@[simp] theorem powerGoodTimeout_kept (s : State) (domain : ℕ) : kept (powerGoodTimeout s domain) = kept s := by
  unfold powerGoodTimeout
  simp

/-! ### Profile -/

@[simp] theorem withProf_kept (s : State) (f : ProfileState → ProfileState) : kept (withProf s f) = kept s := by
  unfold withProf
  simp

@[simp] theorem setChan_kept (s : State) (ch : ℕ) (f : Channel → Channel) : kept (setChan s ch f) = kept s := by
  unfold setChan
  simp

@[simp] theorem setArmMot_kept (s : State) (a : ℕ) (f : ArmMotion → ArmMotion) : kept (setArmMot s a f) = kept s := by
  unfold setArmMot
  simp

@[simp] theorem setArmPlan_kept (s : State) (a : ℕ) (f : ArmPlan → ArmPlan) : kept (setArmPlan s a f) = kept s := by
  unfold setArmPlan
  simp

@[simp] theorem refuseMove_kept (s : State) (o : Origin) (ch : ℕ) (r : MoveNo) : kept (refuseMove s o ch r) = kept s := by
  unfold refuseMove
  simp

@[simp] theorem acceptMove_kept (s : State) (o : Origin) (ch : ℕ) (endTheta : Option ℕ) : kept (acceptMove s o ch endTheta) = kept s := by
  unfold acceptMove
  simp

@[simp] theorem setMotion_kept (s : State) (ch : ℕ) (m : Motion) (id : ℕ) (target : ℤ) : kept (setMotion s ch m id target) = kept s := by
  unfold setMotion
  simp

@[simp] theorem armMoves_kept (s : State) (ch : ℕ) (a : ℕ) (set : List LeaseNeed) (src : ArmSource) : kept (armMoves s ch a set src) = kept s := by
  unfold armMoves
  simp

@[simp] theorem acceptJoint_kept (s : State) (w : MoveWait) (ch : ℕ) (vel : F32) (acc : F32) (jerk : F32) (target : F64) (t0 : ℕ) : kept (acceptJoint s w ch vel acc jerk target t0) = kept s := by
  unfold acceptJoint
  dsimp only
  (repeat' split) <;> simp

@[simp] theorem acceptLinear_kept (s : State) (w : MoveWait) (a : ℕ) (scale : F32) (target : List F64) (t0 : ℕ) : kept (acceptLinear s w a scale target t0) = kept s := by
  unfold acceptLinear
  dsimp only
  (repeat' split) <;> simp

@[simp] theorem acceptConveyor_kept (s : State) (w : MoveWait) (ch : ℕ) (conv : ℕ) (ratio : F64) (off : ℤ) (endPos : F64) (t0 : ℕ) : kept (acceptConveyor s w ch conv ratio off endPos t0) = kept s := by
  unfold acceptConveyor
  dsimp only
  (repeat' split) <;> simp

theorem acceptArmJog_kept (s trial : State) (o : Origin) (ch a θ0 dur t0 : Nat) (h : kept trial = kept s) :
    kept (acceptArmJog s trial o ch a θ0 dur t0) = kept s := by
  unfold acceptArmJog
  split <;> simp [h]

@[simp] theorem acceptJog_kept (s : State) (w : MoveWait) (ch : Nat) (dir : Int) (speed : F32) (t0 : Nat) :
    kept (acceptJog s w ch dir speed t0) = kept s := by
  unfold acceptJog
  extract_lets a θ0 lim st fst jogging v0 target s1 prof trial
  have h1 : kept s1 = kept s := by simp [s1]
  have h2 : kept trial = kept s := by simp [trial]
  clear_value s1 trial a θ0 lim st fst jogging v0 target prof
  repeat' split
  all_goals first
    | exact acceptArmJog_kept _ _ _ _ _ _ _ _ h2
    | simp [h1, h2]

@[simp] theorem queueMove_kept (s : State) (o : Origin) (chs : List ℕ) (args : MoveArgs) : kept (queueMove s o chs args) = kept s := by
  unfold queueMove
  simp

@[simp] theorem moveJoint_kept (e : Entry) (x1 : Transport) (s : State) : kept (moveJoint e x1 s) = kept s := by
  unfold moveJoint
  simp

@[simp] theorem moveLinear_kept (e : Entry) (x1 : Transport) (s : State) : kept (moveLinear e x1 s) = kept s := by
  unfold moveLinear
  simp

@[simp] theorem moveConveyor_kept (e : Entry) (x1 : Transport) (s : State) : kept (moveConveyor e x1 s) = kept s := by
  unfold moveConveyor
  simp

@[simp] theorem jog_kept (e : Entry) (x1 : Transport) (s : State) : kept (jog e x1 s) = kept s := by
  unfold jog
  simp

@[simp] theorem teach_kept (e : Entry) (x1 : Transport) (s : State) : kept (teach e x1 s) = kept s := by
  unfold teach
  simp

@[simp] theorem stopMove_kept (e : Entry) (x1 : Transport) (s : State) : kept (stopMove e x1 s) = kept s := by
  unfold stopMove
  simp

@[simp] theorem startStop_kept (s : State) (ch : ℕ) (t0 : ℕ) (released : Bool) : kept (startStop s ch t0 released) = kept s := by
  unfold startStop
  (repeat' split) <;> simp

@[simp] theorem stopLinear_kept (s : State) (a : ℕ) : kept (stopLinear s a) = kept s := by
  unfold stopLinear
  simp

@[simp] theorem applyStop_kept (t0 : ℕ) (s : State) (c : Origin × ℕ × ℕ × ℕ) : kept (applyStop t0 s c) = kept s := by
  unfold applyStop
  simp

@[simp] theorem applyMove_kept (t0 : ℕ) (later : List MoveWait) (s : State) (w : MoveWait) : kept (applyMove t0 later s w) = kept s := by
  unfold applyMove
  split <;> simp

@[simp] theorem applyEvent_kept (t0 : ℕ) (s : State) (e : ℕ × PassEvent) : kept (applyEvent t0 s e) = kept s := by
  unfold applyEvent
  split <;> simp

_ _ _ _

Every line in the material must be retyped exactly, with none omitted.

@[simp] theorem powerGoodTimeout_kept (s : State) (domain : ℕ) : kept (powerGoodTimeout s domain) = kept s := by
  unfold powerGoodTimeout
  simp

/-! ### Profile -/

@[simp] theorem withProf_kept (s : State) (f : ProfileState → ProfileState) : kept (withProf s f) = kept s := by
  unfold withProf
  simp

@[simp] theorem setChan_kept (s : State) (ch : ℕ) (f : Channel → Channel) : kept (setChan s ch f) = kept s := by
  unfold setChan
  simp

@[simp] theorem setArmMot_kept (s : State) (a : ℕ) (f : ArmMotion → ArmMotion) : kept (setArmMot s a f) = kept s := by
  unfold setArmMot
  simp

@[simp] theorem setArmPlan_kept (s : State) (a : ℕ) (f : ArmPlan → ArmPlan) : kept (setArmPlan s a f) = kept s := by
  unfold setArmPlan
  simp

@[simp] theorem refuseMove_kept (s : State) (o : Origin) (ch : ℕ) (r : MoveNo) : kept (refuseMove s o ch r) = kept s := by
  unfold refuseMove
  simp

@[simp] theorem acceptMove_kept (s : State) (o : Origin) (ch : ℕ) (endTheta : Option ℕ) : kept (acceptMove s o ch endTheta) = kept s := by
  unfold acceptMove
  simp

@[simp] theorem setMotion_kept (s : State) (ch : ℕ) (m : Motion) (id : ℕ) (target : ℤ) : kept (setMotion s ch m id target) = kept s := by
  unfold setMotion
  simp

@[simp] theorem armMoves_kept (s : State) (ch : ℕ) (a : ℕ) (set : List LeaseNeed) (src : ArmSource) : kept (armMoves s ch a set src) = kept s := by
  unfold armMoves
  simp

@[simp] theorem acceptJoint_kept (s : State) (w : MoveWait) (ch : ℕ) (vel : F32) (acc : F32) (jerk : F32) (target : F64) (t0 : ℕ) : kept (acceptJoint s w ch vel acc jerk target t0) = kept s := by
  unfold acceptJoint
  dsimp only
  (repeat' split) <;> simp

@[simp] theorem acceptLinear_kept (s : State) (w : MoveWait) (a : ℕ) (scale : F32) (target : List F64) (t0 : ℕ) : kept (acceptLinear s w a scale target t0) = kept s := by
  unfold acceptLinear
  dsimp only
  (repeat' split) <;> simp

@[simp] theorem acceptConveyor_kept (s : State) (w : MoveWait) (ch : ℕ) (conv : ℕ) (ratio : F64) (off : ℤ) (endPos : F64) (t0 : ℕ) : kept (acceptConveyor s w ch conv ratio off endPos t0) = kept s := by
  unfold acceptConveyor
  dsimp only
  (repeat' split) <;> simp

theorem acceptArmJog_kept (s trial : State) (o : Origin) (ch a θ0 dur t0 : Nat) (h : kept trial = kept s) :
    kept (acceptArmJog s trial o ch a θ0 dur t0) = kept s := by
  unfold acceptArmJog
  split <;> simp [h]

@[simp] theorem acceptJog_kept (s : State) (w : MoveWait) (ch : Nat) (dir : Int) (speed : F32) (t0 : Nat) :
    kept (acceptJog s w ch dir speed t0) = kept s := by
  unfold acceptJog
  extract_lets a θ0 lim st fst jogging v0 target s1 prof trial
  have h1 : kept s1 = kept s := by simp [s1]
  have h2 : kept trial = kept s := by simp [trial]
  clear_value s1 trial a θ0 lim st fst jogging v0 target prof
  repeat' split
  all_goals first
    | exact acceptArmJog_kept _ _ _ _ _ _ _ _ h2
    | simp [h1, h2]

@[simp] theorem queueMove_kept (s : State) (o : Origin) (chs : List ℕ) (args : MoveArgs) : kept (queueMove s o chs args) = kept s := by
  unfold queueMove
  simp

@[simp] theorem moveJoint_kept (e : Entry) (x1 : Transport) (s : State) : kept (moveJoint e x1 s) = kept s := by
  unfold moveJoint
  simp

@[simp] theorem moveLinear_kept (e : Entry) (x1 : Transport) (s : State) : kept (moveLinear e x1 s) = kept s := by
  unfold moveLinear
  simp

@[simp] theorem moveConveyor_kept (e : Entry) (x1 : Transport) (s : State) : kept (moveConveyor e x1 s) = kept s := by
  unfold moveConveyor
  simp

@[simp] theorem jog_kept (e : Entry) (x1 : Transport) (s : State) : kept (jog e x1 s) = kept s := by
  unfold jog
  simp

@[simp] theorem teach_kept (e : Entry) (x1 : Transport) (s : State) : kept (teach e x1 s) = kept s := by
  unfold teach
  simp

@[simp] theorem stopMove_kept (e : Entry) (x1 : Transport) (s : State) : kept (stopMove e x1 s) = kept s := by
  unfold stopMove
  simp

@[simp] theorem startStop_kept (s : State) (ch : ℕ) (t0 : ℕ) (released : Bool) : kept (startStop s ch t0 released) = kept s := by
  unfold startStop
  (repeat' split) <;> simp

@[simp] theorem stopLinear_kept (s : State) (a : ℕ) : kept (stopLinear s a) = kept s := by
  unfold stopLinear
  simp

@[simp] theorem applyStop_kept (t0 : ℕ) (s : State) (c : Origin × ℕ × ℕ × ℕ) : kept (applyStop t0 s c) = kept s := by
  unfold applyStop
  simp

@[simp] theorem applyMove_kept (t0 : ℕ) (later : List MoveWait) (s : State) (w : MoveWait) : kept (applyMove t0 later s w) = kept s := by
  unfold applyMove
  split <;> simp

@[simp] theorem applyEvent_kept (t0 : ℕ) (s : State) (e : ℕ × PassEvent) : kept (applyEvent t0 s e) = kept s := by
  unfold applyEvent
  split <;> simp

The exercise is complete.